Potato & Chicken Soup
Serve French Bread

Serves 6

• 1 medium onion, chopped
• 1 teaspoon oil
• 3 cups low sodium chicken broth
• 1 pound potatoes, cut into 1/2-inch cubes
• 1-1/2 cups diced cooked chicken breast
• 1/2 teaspoon kosher salt
• 1/4 teaspoon pepper
• 1/4 cup all-purpose flour
• 2 cups 2% milk
• 1 teaspoon minced fresh parsley
• 1 teaspoon minced chives

In a large saucepan, saute onion in butter until tender. Stir in broth and potatoes. Bring to a boil. Reduce heat; cover and simmer for 10-15 minutes or until
potatoes are tender. Stir in the chicken, salt and pepper.
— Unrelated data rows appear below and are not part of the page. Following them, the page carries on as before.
/-! ### The obligations -/

/-- Settles O42: a valid fifth byte is the check. The sum plus one mod 256 is another byte, as 256 does not divide
one, and the check is the one byte that passes. -/
theorem checksumProperty : Obligations.ChecksumProperty := by
  unfold Obligations.ChecksumProperty
  intro b0 b1 b2 b3
  refine ⟨fun c hc => frameValid_iff_sum.2 hc.symm, fun c hc => ?_, ?_⟩
  · rw [frameValid_eq_false_iff_sum]
    dsimp only
    omega
  · exact ⟨payloadCheck b0 b1 b2 b3, frameValid_iff.2 rfl, fun c' hvalid => frameValid_iff.1 hvalid⟩

/-- Settles O27, by whether the frame is valid; the mismatch branch is the return to `IDLE` with the tag written. -/
theorem validateResult : Obligations.ValidateResult := by
  unfold Obligations.ValidateResult
  refine fun s => ⟨fun hsum => ?_, fun hsum => ?_⟩
  · rw [exec_validate, execValidate_of_valid (frameValid_iff_sum.2 hsum)]
  · rw [exec_validate, execValidate_of_invalid (frameValid_eq_false_iff_sum.2 hsum)]
    rfl

end Sys2Proof.Machine
end

section
/-! The humidity and temperature decoder (spec/45_decoder.md R165, R170): the three formulas in numbers, the state
`DECODE` answers, and the obligations O45 and O28 from them. -/

namespace Sys2Proof.Machine

/-! ### The three fields of a Reading (R165, R166) -/

/-- `(hi << 8) | lo` in `w + 8` bits, for a `hi` of at most `w` bits: nothing is shifted out, and as the two fields
do not overlap, `|` adds them (R166). -/
theorem shiftLeft_or_toNat {w : Nat} (hi lo : Byte) (hfits : hi.toNat < 2 ^ w) :
    (hi.setWidth (w + 8) <<< 8 ||| lo.setWidth (w + 8)).toNat = 256 * hi.toNat + lo.toNat := by
  have hroom : 256 * hi.toNat + lo.toNat < 2 ^ (w + 8) := by
    rw [Nat.pow_add]
    omega
  rw [← BitVec.setWidth_append_eq_shiftLeft_setWidth_or, BitVec.toNat_setWidth, BitVec.toNat_append,
    ← Nat.shiftLeft_add_eq_or_of_lt lo.isLt, Nat.shiftLeft_eq, Nat.mul_comm, Nat.mod_eq_of_lt hroom]

theorem humidityOf_toNat (b0 b1 : Byte) : (humidityOf b0 b1).toNat = 256 * b0.toNat + b1.toNat :=
  shiftLeft_or_toNat (w := 8) b0 b1 b0.isLt

/-- `& 0x80` isolates bit 7 (R166). -/
theorem and_signMask_eq_zero_iff (b : Byte) : b &&& 0x80#8 = 0#8 ↔ b.toNat < 128 := by
  have hbit : b &&& 0x80#8 = if b.msb then 0x80#8 else 0#8 := BitVec.and_twoPow b 7
  rw [hbit, BitVec.msb_eq_decide]
  simp

/-- `& 0x7F` clears bit 7 and keeps bits 6:0 (R166, R167). -/
theorem and_magnitudeMask_toNat (b : Byte) : (b &&& 0x7F#8).toNat = b.toNat % 128 :=
  Nat.and_two_pow_sub_one_eq_mod b.toNat 7

theorem signOf_toNat (b2 : Byte) : (signOf b2).toNat = b2.toNat / 128 := by
  have hbyte := b2.isLt
  by_cases hclear : b2 &&& 0x80#8 = 0#8
  · have hlow := (and_signMask_eq_zero_iff b2).1 hclear
    rw [signOf, if_pos hclear, Nat.div_eq_of_lt hlow, BitVec.toNat_ofNat]
  · have hhigh := mt (and_signMask_eq_zero_iff b2).2 hclear
    rw [signOf, if_neg hclear, BitVec.toNat_ofNat]
    omega

theorem magnitudeOf_toNat (b2 b3 : Byte) : (magnitudeOf b2 b3).toNat = 256 * (b2.toNat % 128) + b3.toNat := by
  have hmask := and_magnitudeMask_toNat b2
  have hfits : (b2 &&& 0x7F#8).toNat < 2 ^ 7 := hmask ▸ Nat.mod_lt _ (by decide)
  rw [← hmask]
  exact shiftLeft_or_toNat (w := 7) _ b3 hfits

/-! ### `DECODE` -/

theorem exec_decodeReading (s : State) :
    exec .decodeReading s =
      .next (toIdle (emitReading (readingOf s.frame.b0 s.frame.b1 s.frame.b2 s.frame.b3) s)) := rfl

/-! ### The obligations -/

/-- Settles O45, field by field. -/
theorem decodeFormulas : Obligations.DecodeFormulas := by
  unfold Obligations.DecodeFormulas
  intro b0 b1 b2 b3
  exact ⟨humidityOf_toNat b0 b1, signOf_toNat b2, magnitudeOf_toNat b2 b3⟩

/-- Settles O28: the Reading emitted is that of the bytes before they are cleared, so O45 gives its fields. -/
theorem decodeResult : Obligations.DecodeResult := by
  unfold Obligations.DecodeResult
  intro s
  obtain ⟨hhum, hsign, hmag⟩ := decodeFormulas s.frame.b0 s.frame.b1 s.frame.b2 s.frame.b3
  exact ⟨_, exec_decodeReading s, hhum, hsign, hmag, rfl⟩

end Sys2Proof.Machine
end

section
/-! Code words (spec/30_encoding.md R76 to R84): the two readings of a one-bit operand, the fields of a DRV word, and
the obligations O1 to O4, that `decode` and `encode` are inverse to each other. -/

namespace Sys2Proof

/-! ### Operands of one bit (R77) -/

@[simp] theorem levelOfBit_levelBit (v : Level) : levelOfBit (levelBit v) = v := by
  cases v <;> rfl

@[simp] theorem directionOfBit_directionBit (d : Direction) : directionOfBit (directionBit d) = d := by
  cases d <;> rfl

@[simp] theorem levelBit_levelOfBit (b : BitVec 1) : levelBit (levelOfBit b) = b := by
  revert b; decide

@[simp] theorem directionBit_directionOfBit (b : BitVec 1) : directionBit (directionOfBit b) = b := by
  revert b; decide

/-! ### The fields of a DRV word (R76, R83) -/

/-- The operand bit of a driver word is the lowest bit of its argument. -/
theorem drvBit_eq (w : BitVec 12) : drvBit w = (drvArg w).setWidth 1 := by
  apply BitVec.eq_of_toNat_eq
  simp only [drvBit, drvArg, BitVec.extractLsb'_toNat, BitVec.toNat_setWidth]
  omega

@[simp] theorem drvBit_drvWord (op : BitVec 2) (b : BitVec 1) : drvBit (drvWord op (b.setWidth 10)) = b := by
  rw [drvBit_eq, Machine.drvArg_drvWord, BitVec.setWidth_setWidth_of_le _ (by decide), BitVec.setWidth_eq]

/-- An operand of one bit keeps the must-be-zero bits 0. -/
theorem oneBitArg_le (b : BitVec 1) : b.toNat % 1024 ≤ 1 := by
  have := b.isLt
  omega

/-- With the must-be-zero bits 0 the operand bit is the whole argument. -/
theorem drvBit_setWidth {w : BitVec 12} (h : (drvArg w).toNat < 2) : (drvBit w).setWidth 10 = drvArg w := by
  rw [drvBit_eq]
  apply BitVec.eq_of_toNat_eq
  simp only [BitVec.toNat_setWidth]
  omega

/-- The word of a named operation field and its argument is the word itself. -/
theorem drvWord_of_drvOp {w : BitVec 12} {op : BitVec 2} (h : (drvOp w).toNat = op.toNat) :
    drvWord op (drvArg w) = w := by
  rw [← BitVec.eq_of_toNat_eq h, Machine.drvWord_fields]

/-! ### `encode` after `decode`, by format -/

theorem encode_of_decodeHostCmd {c : BitVec 2} {i : Instr} (h : decodeHostCmd c = .ok i) : encode i = .hostcmd c := by
  rcases Machine.hostWord_cases c with rfl | rfl | rfl | rfl <;> cases h <;> rfl

theorem encode_of_decodePhase {c : BitVec 4} {i : Instr} (h : decodePhase c = .ok i) : encode i = .phase c := by
  unfold decodePhase at h
  split at h <;> cases h
  all_goals next hc => exact congrArg CodeWord.phase (BitVec.eq_of_toNat_eq hc.symm)

/-- The two calls with a one-bit operand and `GetLevel` have no other word, as their must-be-zero bits are 0. -/
theorem encode_of_decodeDrv {w : BitVec 12} {i : Instr} (h : decodeDrv w = .ok i) : encode i = .drv w := by
  unfold decodeDrv at h
  split at h
  · next hop =>
    split at h <;> cases h
    next harg => rw [encode, directionBit_directionOfBit, drvBit_setWidth harg, drvWord_of_drvOp hop]
  · next hop =>
    split at h <;> cases h
    next harg => rw [encode, levelBit_levelOfBit, drvBit_setWidth harg, drvWord_of_drvOp hop]
  · next hop =>
    split at h <;> cases h
    next harg => rw [encode, ← BitVec.eq_of_toNat_eq (x := drvArg w) (y := 0#10) harg, drvWord_of_drvOp hop]
  · next h0 h1 h2 =>
    cases h
    have hop : (drvOp w).toNat = (0b11#2).toNat := by
      have := (drvOp w).isLt
      simp only [imp_false] at h0 h1 h2
      change (drvOp w).toNat = 3
      omega
    rw [encode, BitVec.ofNat_toNat, BitVec.setWidth_eq, drvWord_of_drvOp hop]

/-! ### The obligations -/

/-- Settles O1, operation by operation: a driver word gives back the fields it was put together from, and the
argument of a well-formed delay fits its ten bits. -/
theorem decodeOfEncode : Obligations.DecodeOfEncode := by
  unfold Obligations.DecodeOfEncode
  intro i hwf
  cases i with
  | acquire | abort | start | ackLow | ackHigh | bitLow | bitHigh | bitSample | endWait | validate | decodeReading
  | recover => rfl
  | setDirection d => simp [encode, decode, decodeDrv, oneBitArg_le]
  | setLevel v => simp [encode, decode, decodeDrv, oneBitArg_le]
  | getLevel => simp [encode, decode, decodeDrv]
  | delayUs n =>
    have hn : n ≤ 1023 := of_decide_eq_true hwf
    have hfits : n % 1024 = n := Nat.mod_eq_of_lt (by omega)
    simp [encode, decode, decodeDrv, hfits]

/-- Settles O2, format by format. -/
theorem encodeOfDecode : Obligations.EncodeOfDecode := by
  unfold Obligations.EncodeOfDecode
  intro w i h
  cases w with
  | hostcmd c => exact encode_of_decodeHostCmd h
  | phase c => exact encode_of_decodePhase h
  | drv d => exact encode_of_decodeDrv h

/-- Settles O3, word by word. -/
theorem printedWordsDecode : Obligations.PrintedWordsDecode := by
  unfold Obligations.PrintedWordsDecode
  decide

/-- Settles O4, phase by phase. -/
theorem phaseSelectsOperation : Obligations.PhaseSelectsOperation := by
  unfold Obligations.PhaseSelectsOperation
  decide

end Sys2Proof
end

section
/-! One step (spec/10_state.md R15, spec/70_reset_and_hazards.md R230, R241): what stands at the port decides what is
run, on the state with the port entry taken. With it the obligations about single steps: O5 to O9 and O19 to O21. -/

namespace Sys2Proof.Machine

/-! ### The port entry a step takes -/

/-- `s` with its port entry, if it has one, taken. -/
def takePort (s : State) : State := { s with port := s.port.tail }

@[simp] theorem takePort_fields (s : State) :
    (takePort s).frame = s.frame ∧ (takePort s).ph = s.ph ∧ (takePort s).bitcnt = s.bitcnt ∧
      (takePort s).spin = s.spin ∧ (takePort s).cause = s.cause ∧ (takePort s).tag = s.tag ∧
      (takePort s).hum = s.hum ∧ (takePort s).tsign = s.tsign ∧ (takePort s).tmag = s.tmag ∧
      (takePort s).dir = s.dir ∧ (takePort s).out = s.out ∧ (takePort s).trace = s.trace ∧
      (takePort s).tUs = s.tUs ∧ (takePort s).nread = s.nread ∧ (takePort s).cfg = s.cfg ∧
      (takePort s).script = s.script ∧ (takePort s).oracle = s.oracle ∧ (takePort s).port = s.port.tail :=
  ⟨rfl, rfl, rfl, rfl, rfl, rfl, rfl, rfl, rfl, rfl, rfl, rfl, rfl, rfl, rfl, rfl, rfl, rfl⟩

@[simp] theorem nextAnswer_takePort (s : State) : nextAnswer (takePort s) = nextAnswer s := rfl

theorem takePort_of_nil {s : State} (h : s.port = []) : takePort s = s := by
  cases s
  cases h
  rfl

theorem takePort_of_cons {s : State} {w : PortWord} {rest : List PortWord} (h : s.port = w :: rest) :
    takePort s = { s with port := rest } := by
  simp [takePort, h]

/-! ### The operation of a phase (R80) -/

/-- The operation a phase selects; `IDLE` selects none (R101). -/
def phaseOperation : Phase → Option Instr
  | .idle => none
  | .start => some .start
  | .ackLow => some .ackLow
  | .ackHigh => some .ackHigh
  | .bitLow => some .bitLow
  | .bitHigh => some .bitHigh
  | .bitSample => some .bitSample
  | .endWait => some .endWait
  | .validate => some .validate
  | .decode => some .decodeReading
  | .fail => some .recover

/-- The decoder reads a phase's code as `phaseOperation` says. -/
theorem decode_phaseCode_eq_ok_iff {p : Phase} {i : Instr} :
    decode (.phase (phaseCode p)) = .ok i ↔ phaseOperation p = some i := by
  cases p with
  | idle => exact ⟨nofun, nofun⟩
  | start | ackLow | ackHigh | bitLow | bitHigh | bitSample | endWait | validate | decode | fail =>
    exact ⟨fun h => by cases h; rfl, fun h => by cases h; rfl⟩

/-- Only the code of `IDLE` selects no operation. -/
theorem decode_phaseCode_eq_error_iff {p : Phase} {e : DecodeError} :
    decode (.phase (phaseCode p)) = .error e ↔ p = .idle ∧ e = .noOperation := by
  cases p with
  | idle => exact ⟨fun h => by cases h; exact ⟨rfl, rfl⟩, fun ⟨_, he⟩ => by cases he; rfl⟩
  | start | ackLow | ackHigh | bitLow | bitHigh | bitSample | endWait | validate | decode | fail =>
    exact ⟨nofun, nofun⟩

/-! ### What a word at the port does -/

theorem fetch_of_drv {s : State} {w : BitVec 12} {rest : List PortWord} (h : s.port = .drv w :: rest) :
    fetch s = (some (.drv w), takePort s) := by
  simp [fetch, takePort, h]

theorem fetch_of_host {s : State} {c : BitVec 2} {rest : List PortWord} (h : s.port = .host c :: rest)
    (hc : c ≠ 0#2) : fetch s = (some (.hostcmd c), takePort s) := by
  simp [fetch, takePort, h, hc]

theorem fetch_of_reset {s : State} {rest : List PortWord} (h : s.port = .reset :: rest) :
    fetch s = (none, takePort s) := by
  simp [fetch, takePort, h]

/-- With no command presented the phase register selects (R15). -/
def NoCommand (s : State) : Prop := s.port = [] ∨ ∃ rest, s.port = .host 0#2 :: rest

theorem fetch_of_noCommandPresented {s : State} (h : NoCommand s) :
    fetch s = (some (.phase (phaseCode s.ph)), takePort s) := by
  obtain hnil | ⟨rest, hport⟩ := h
  · rw [fetch_of_nil hnil, takePort_of_nil hnil]
  · rw [fetch_of_noCommand hport, takePort_of_cons hport]

/-- What a step fetches, by the entry at the head of the port. -/
theorem port_cases (s : State) :
    NoCommand s ∨ (∃ c rest, s.port = .host c :: rest ∧ c ≠ 0#2) ∨ (∃ w rest, s.port = .drv w :: rest) ∨
      ∃ rest, s.port = .reset :: rest := by
  rcases hport : s.port with _ | ⟨w, rest⟩
  · exact .inl (.inl hport)
  · cases w with
    | host c =>
      by_cases hc : c = 0#2
      · exact .inl (.inr ⟨rest, hc ▸ hport⟩)
      · exact .inr (.inl ⟨c, rest, rfl, hc⟩)
    | drv w => exact .inr (.inr (.inl ⟨w, rest, rfl⟩))
    | reset => exact .inr (.inr (.inr ⟨rest, rfl⟩))

/-! ### Steps -/

theorem step_of_fetch {s t : State} {w : CodeWord} (h : fetch s = (some w, t)) : step s = runWord w t := by
  rw [step, h]

theorem step_of_decode {s t : State} {w : CodeWord} {i : Instr} (h : fetch s = (some w, t))
    (hw : decode w = .ok i) : step s = exec i t := by
  rw [step_of_fetch h, runWord, hw]

theorem step_of_decode_error {s t : State} {w : CodeWord} {e : DecodeError} (h : fetch s = (some w, t))
    (hw : decode w = .error e) : step s = noOperation e t := by
  rw [step_of_fetch h, runWord, hw]

theorem step_of_reset {s : State} {rest : List PortWord} (h : s.port = .reset :: rest) :
    step s = .next (resetEvent (takePort s)) := by
  rw [step, fetch_of_reset h]

/-- A busy engine with no command presented runs the operation of its phase. -/
theorem step_of_phase {s : State} {i : Instr} (h : NoCommand s) (hi : phaseOperation s.ph = some i) :
    step s = exec i (takePort s) :=
  step_of_decode (fetch_of_noCommandPresented h) (decode_phaseCode_eq_ok_iff.2 hi)

theorem step_of_idle {s : State} (h : NoCommand s) (hi : s.ph = .idle) : step s = .next (takePort s) :=
  step_of_decode_error (fetch_of_noCommandPresented h) (decode_phaseCode_eq_error_iff.2 ⟨hi, rfl⟩)

/-- Of the words that select no operation only "no command" and `IDLE` answer a next state (R84, R101). -/
theorem noOperation_eq_next {e : DecodeError} {s t : State} (h : noOperation e s = .next t) :
    t = s ∧ (e = .noCommand ∨ e = .noOperation) := by
  cases e with
  | noCommand => cases h; exact ⟨rfl, .inl rfl⟩
  | noOperation => cases h; exact ⟨rfl, .inr rfl⟩
  | reservedHostCmd | reservedPhase | reservedDrv => cases h

theorem decodeDrv_error {w : BitVec 12} {e : DecodeError} (h : decodeDrv w = .error e) : e = .reservedDrv := by
  unfold decodeDrv at h
  split at h
  · split at h <;> cases h; rfl
  · split at h <;> cases h; rfl
  · split at h <;> cases h; rfl
  · cases h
Combine flour and fat-free milk until smooth; stir into saucepan. Add milk. Bring to a boil; cook and stir for 2 minutes or until thickened. Sprinkle with
parsley and chives.

COOK'S NOTE: This recipe can be personalized by added frozen corn kernals, sweet peas or frozen diced carrots toward the end of cooking before adding milk.

Per Serving: 253 Calories; 6g Fat (22.2% calories from fat); 2g Saturated Fat; 25g Protein; 24g Carbohydrate; 2g Dietary Fiber; 46mg Cholesterol; 496mg Sodium. Exchanges: 1 Grain(Starch); 2 1/2 Lean Meat; 1/2 Vegetable; 1/2 Non-Fat Milk; 1/2 Fat.